As described above, in the second embodiment, transmission of two types of motion information of the background motion information and the subject motion information detected by the camera main body <NUM> is performed between the lens control unit <NUM> and the camera control unit <NUM>. The camera main body <NUM> transmits the setting information of the image stabilization mode, and the lens obtains the corresponding image plane movement amount according to the image stabilization mode, and adds the motion information of the camera main body to the image stabilization control in the lens.

As a result, in the second embodiment, in addition to the fact that image stabilization control reflecting subject motion information, which is difficult to determine in the lens unit <NUM> alone, becomes possible, the lens unit <NUM> controls to switch motion information. Accordingly, it becomes possible to tune the transition of control suitable to each lens in the lens unit <NUM> at the time of largely switching image stabilization control, such as at the time of image stabilization mode switching.

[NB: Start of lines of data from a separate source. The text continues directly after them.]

-- ==== Sys2Proof/Proofs/ResetInvariants.lean ====
section
/-! The lines after power-on reset, and the invariants of the state after it (R19, R68, R89, R109, R132, R145, R160, R173, R185). -/
namespace Sys2Proof.Machine

/-! ### The lines after power-on reset -/

theorem getLine_powerOn {s : State} {pin : Nat → Option Bool} (records : s.lines.records = powerOnRecords pin) {i : Nat}
    (hi : i < 32) : getLine s i = powerOnLine i (pin i) := by
  simp [getLine, records, powerOnRecords, hi, Config.lineCount]

/-- Each function is bound to the line of its own code (R160). -/
theorem lineOf_powerOn {s : State} (binding : s.lines.binding = powerOnBinding) (f : Fn) :
    lineOf s f = some (fnCode f) := by
  rw [lineOf, binding]
  cases f <;> rfl

theorem fnCode_lt (f : Fn) : fnCode f < 20 := by cases f <;> decide

/-- The code of a function is its place in the list of the functions (R187). -/
theorem allFns_fnCode (f : Fn) : allFns[fnCode f]? = some f := by cases f <;> rfl

theorem fnCode_inj {f g : Fn} (h : fnCode f = fnCode g) : f = g :=
  Option.some.inj ((allFns_fnCode f).symm.trans (h ▸ allFns_fnCode g))

/-- The lines and the binding table after power-on reset (R160). -/
theorem bindingInv_powerOn {s : State} {pin : Nat → Option Bool} (records : s.lines.records = powerOnRecords pin)
    (binding : s.lines.binding = powerOnBinding) : bindingInv s := by
  refine ⟨by simp [records, powerOnRecords, Config.lineCount], by simp [binding, powerOnBinding],
    fun f i hi => ?_, fun f g i hf hg => ?_⟩
  · rw [lineOf_powerOn binding] at hi
    cases hi
    exact (fnCode_lt f).trans (by decide)
  · rw [lineOf_powerOn binding] at hf hg
    exact fnCode_inj (Option.some.inj (hf.trans hg.symm))

/-! ### The state after reset -/

/-- The empty volume, with no work on it, keeps the laws of a volume. -/
theorem volumeInv_reset : volumeInv State.reset := by
  simp [volumeInv, State.reset, emptyVolume, powerOnMotion, powerOnSequencer, powerOnLamps]

/-- An output function bound to line `fnCode f` shows its state after reset where that line's staged value does. -/
theorem outputShown_reset (f : Fn) (active : Bool)
    (h : (powerOnLine (fnCode f) none).dir = .out ∧ (powerOnLine (fnCode f) none).staged
      = (if (powerOnLine (fnCode f) none).polarity = .risingHigh then active else !active)) :
    outputShown State.reset f active := fun i hi => by
  rw [lineOf_powerOn rfl] at hi
  cases hi
  rw [getLine_powerOn (pin := fun _ => none) rfl ((fnCode_lt f).trans (by decide))]
  exact h

theorem outputInv_reset : outputInv State.reset :=
  ⟨bindingInv_powerOn (pin := fun _ => none) rfl rfl, outputShown_reset _ _ (by decide), outputShown_reset _ _ (by decide),
    outputShown_reset _ _ (by decide), outputShown_reset _ _ (by decide), rfl⟩

theorem powerOnRecords_debounce (pin : Nat → Option Bool) : ∀ l ∈ powerOnRecords pin, l.debounce ≤ 50 := fun l hl => by
  obtain ⟨i, -, rfl⟩ := List.mem_map.mp hl
  simp only [powerOnLine, tableLine]
  split_ifs <;> simp

/-- Every setting has its power-on value, which lies in its range. -/
theorem settingsInv_reset : settingsInv State.reset := by
  unfold settingsInv profileLaw within
  refine ⟨by decide, fun bk => ?_, fun sd => ?_, rfl, fun r hr => ?_, fun sd => ?_, by decide, by decide, by decide,
    fun t ht => (by cases ht), powerOnRecords_debounce fun _ => none⟩
  · cases bk <;> decide
  · cases sd <;> decide
  · obtain rfl : r = powerOnRecipe := List.eq_of_mem_replicate hr
    exact ⟨by decide, fun bk => by cases bk <;> decide⟩
  · cases sd <;> decide

/-- No bank has fired and none is granted a firing. -/
theorem spacingInv_reset : spacingInv State.reset := by
  have none_yet : firings State.reset = [] := rfl
  simp [spacingInv, none_yet]

end Sys2Proof.Machine

namespace Sys2Proof
open Machine

/-- Settles O6, invariant by invariant: there is no work under way, and every setting and count has its power-on value. -/
theorem resetMeetsTheInvariants : Obligations.ResetMeetsTheInvariants := by
  refine ⟨?queue, volumeInv_reset, fun i hi => (by cases hi), fun p hp => (by cases hp), ?account, ?aims, ?safe, ?platen,
    outputInv_reset, spacingInv_reset, settingsInv_reset,
    (countsInv_iff _).mpr (countsOk_zero (edgeCounts_powerOnRecords fun _ => none))⟩
  case queue => exact ⟨by decide, by decide, by decide⟩
  case account => exact ⟨rfl, fun i hi => (by cases hi), by decide, rfl⟩
  case aims => exact ⟨⟨rfl, by decide, by decide⟩, ⟨rfl, by decide, by decide⟩⟩
  case safe => exact ⟨by decide, by decide, by decide, by decide⟩
  case platen => exact ⟨by decide, by decide, fun t ht => (by cases ht)⟩

end Sys2Proof
end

Also, as in the first embodiment, in the second embodiment, the motion vector is converted into an image plane movement amount in the camera main body <NUM> using the frame rate and the cell pitch information, which are information of the camera main body <NUM>, and transmitted to the lens unit <NUM>. However, in an other example which is not according to the appended claims, the frame rate and cell pitch information may be transmitted to the lens unit <NUM> together with the motion vector (motion information), and the lens unit <NUM> may convert the motion vector into the image plane movement amount. Communication of these pieces of information may be performed at the same timing as the motion information, or may be performed at another timing.

Furthermore, with regard to communication in the image stabilization mode, communication may be performed at the same timing as the motion information, or may be performed at a different timing.

Claim 1:
A lens apparatus (<NUM>) configured to be connectable to an image capturing apparatus (<NUM>) including imaging means (<NUM>), the lens apparatus (<NUM>) comprising:
vibration detection means (<NUM>) configured to detect vibration;
reception means (<NUM>) configured to receive from the image capturing apparatus (<NUM>), when the image capturing apparatus (<NUM>) is connected to the lens apparatus (<NUM>), first motion information and reliability information of the first motion information;
acquisition means (<NUM>) configured to acquire a correction amount,
characterized in that
the acquisition means (<NUM>) acquires the correction amount based on second motion information converted from the first motion information using information of the lens apparatus (<NUM>), the vibration detected by the vibration detection means (<NUM>), and the reliability information, wherein
in a case, where the reliability information represents a reliability lower than a predetermined reliability, the acquisition means (<NUM>) acquires the correction amount using the vibration detected by the vibration detection means (<NUM>) without using the second motion information; and
image stabilization means (<NUM>, <NUM>) configured to perform image stabilization control based on the correction amount,
wherein the first motion information is a movement amount on an imaging plane of the imaging means (<NUM>) obtained by converting a motion vector, which represents a moving amount between a plurality of images captured by a number of pixels that form the imaging means (<NUM>) based on information on the imaging means (<NUM>).